Seven-course taster menu

The food throughout the course of evening was nothing short of exemplary. To start was a fermented pear and chicken liver parfait on toast, served alongside a lamb tartare with wild garlic and multi-textural parsnips. The lamb was filleted and seared quickly à la plancha, then finished with chilli oil. Next came a trio of impeccably presented vegetable dishes, starting with the most stunning beetroot creation I’ve ever seen. Pale pink rolls of beetroot were delicately fashioned into a flower and served alongside scurvy grass and smoked egg yolk. To follow was a celeriac-based dish, consisting of roasted celeriac finished on the in-house BBQ, fermented celeriac, and pepper dulse custard and buckwheat, which had the most incredible nutty, earthy flavour. Afterwards, beautifully braised leeks seasoned with wild leek oil and served with a heritage East Lothian potato mousse – a personal favourite.
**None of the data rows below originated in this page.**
/-- The body of a command and its tables, R10 included. -/
def State.bodyOk (s : State) (c : Cmd) : Bool :=
  match c.opcode with
  | 0x00 => zeroSpan c.slot 16 32
  | 0x01 | 0x02 => c.launchOk
  | 0x03 => c.copyOk
  | 0x04 => c.writeOk
  | 0x08 => s.collOk c
  | 0x21 => c.sealOk
  | _ => zeroSpan c.slot 18 30

/-! ### Start conditions (05 R105, 13 R271, R280, 14 R309, 17 R355, R361) -/

/-- A PASID map entry names a CID, one whose removal is not acknowledged included (13 R280, 21 R411). -/
def State.pasidNames (s : State) (cid : Cid) : Bool :=
  (List.range 4).any fun p => ((s.root p).removing.any fun x => x.cid == cid) || s.regs.any fun q =>
    let a := q.1 / 8 * 8
    rootBlock p + 0x8000 ≤ a && a < rootBlock p + 0x10000 && bitOf (s.reg64 a).toNat 63 && bitsOf (s.reg64 a).toNat 31 16 = cid.toNat

def State.closable (s : State) (t : Cid) : Bool :=
  (s.ctx t).state ≠ .free && t ≠ 0 && !(s.ctx t).closing &&
  ((s.ringsOf t).all fun r => (s.ring r).state ≠ .running && (s.ring r).state ≠ .draining) && !s.pasidNames t

def State.sealable (s : State) (t : Cid) : Bool :=
  (s.ctx t).state = .opened && ((s.ringsOf t).all fun r => (s.ring r).state = .stopped) && (s.ctx t).prep.isSome && s.sec.unlock.isNone

def State.startOk (s : State) (c : Cmd) : Status :=
  match c.opcode with
  | 0x01 => if (s.cellSet c).isEmpty then stState else stOk
  | 0x02 =>
    if (s.cellSet c).isEmpty || ((s.cellSet c).any fun g => (s.cell g).job.any fun j => j.kind = .item) then stState else stOk
  | 0x03 =>
    if (s.cellSet c).isEmpty || (c.mig && (s.ctx c.mcid).state = .free) then stState
    else if c.mig && s.sealedCid c.mcid && (match placeOf c.dst with | .cxl _ => true | _ => false) then stAccess
    else stOk
  | 0x08 =>
    if (s.fab.colls.any fun x => x.group == c.group && x.tag == c.tag) ||
        (s.cmds.any fun x => x.opcode = 8 && (x.stage = .started || x.stage = .running) && x.group == c.group && x.tag == c.tag) then stState
    else stOk
  | 0x20 => if (s.ctx c.tcid).state = .free && c.tcid ≠ 0 then stOk else stState
  | 0x21 => if s.sealable c.tcid then stOk else stState
  | 0x22 => if (s.ctx c.tcid).state = .frozen then stOk else stState
  | 0x23 => if s.closable c.tcid then stOk else stState
  | _ => stOk

/-! ### Fetch -/

/-- A read of the dispatch unit under the ring's CID; one in another package is sent, and answered once its responses have come
(13 R262, 14 R301). -/
def State.dispRead (s : State) (r : Nat) (seq : Word) (cid : Cid) (va n : Nat) : State × Got :=
  match s.readPiece (dispatchReq r (some seq)) cid va n .dispatchRead false with
  | (t, .remote a) => s.errandRead t (.ring r seq) (dispatchReq r (some seq)) cid a n
  | r => r

/-- Address of the slot of a sequence (13 R265). -/
def Ring.slotAddr (x : Ring) (q : Word) : Nat := x.dbase.toNat + 64 * (q.toNat % x.size)

/-- Address of the record of sequence q (13 R265). -/
def Ring.recordAddr (x : Ring) (q : Word) : Nat := x.cbase.toNat + 32 * (q.toNat % x.size)

/-- A ring may start commands now: RUNNING, with no FATAL error, and not stopped by a warm reset (13 R279, R283, 18 R365). -/
def State.ringStarts (s : State) (r : Nat) : Bool :=
  (s.ring r).state = .running && !(s.ring r).aborting && !s.fatal && (!s.warm.active || s.warmRuns r)

/-- A dispatch unit stalls on a granule: its ring, with the fault record pending (13 R436, 11 R227). -/
def State.stallRing (s : State) (r : Nat) (va cause : Nat) : State :=
  let x := s.ring r
  (s.setRing r { x with stall := some (vaGranule va) }).pendFault (dispatchReq r none) x.cid va AccKind.dispatchRead.code cause 0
The next course was cod cooked à la plancha, which was a showstopper. The fish was crispy on top and succulent underneath, served with buttered kale, pickled radish, and a creamy roast chicken and butter sauce, which was so delicious I could’ve drunk a gallon of it. To follow, a meat dish modestly entitled ‘Lamb, Carrot and Cavolo Nero’ – but modest, it was not. The lamb loin was perfectly pink, having been cooked sous vide and finished on the BBQ. It was served with cavolo nero, an irresistibly velvety lamb ragu, and a carrot and liquorice purée. The complexity of the flavour combinations was like nothing I’d ever had before, but they were a sheer delight.


I was then treated to a cheese course with some perfectly paired French wine as the evening began to wind down. This dish was a light and delicate cheese souffle served with pickled onions – an innovative rendition of the post-supper cheeseboard. Two delightfully sweet dishes followed after that. Firstly, the ‘Chocolate, Jerusalem Artichoke, Sea Buckthorn’ and secondly, the ‘Pear, Honey, Sweet Cecily’. I was initially alarmed by some of the savoury ingredients in the dessert descriptions, but this quickly dissipated when I was presented with two of the most sensational dishes, both in taste and appearance. Upon finishing the final course, I felt satiated without the discomfort of feeling gorged. I even had room left for some of the complementary fig fudge, which accompanied the bill!

Ultimately, I would go as far as to say this was the best restaurant I’ve ever eaten at in Scotland, and I would be tempted to put it in my top three I’ve eaten at ever – it really was that good! The passion and expertise of the staff made dining at Fhior a thoroughly pleasurable experience, not to mention the quality and artistry of the cuisine. Fhior is simply phenomenal across all fronts, and I would absolutely dine here again in a heartbeat.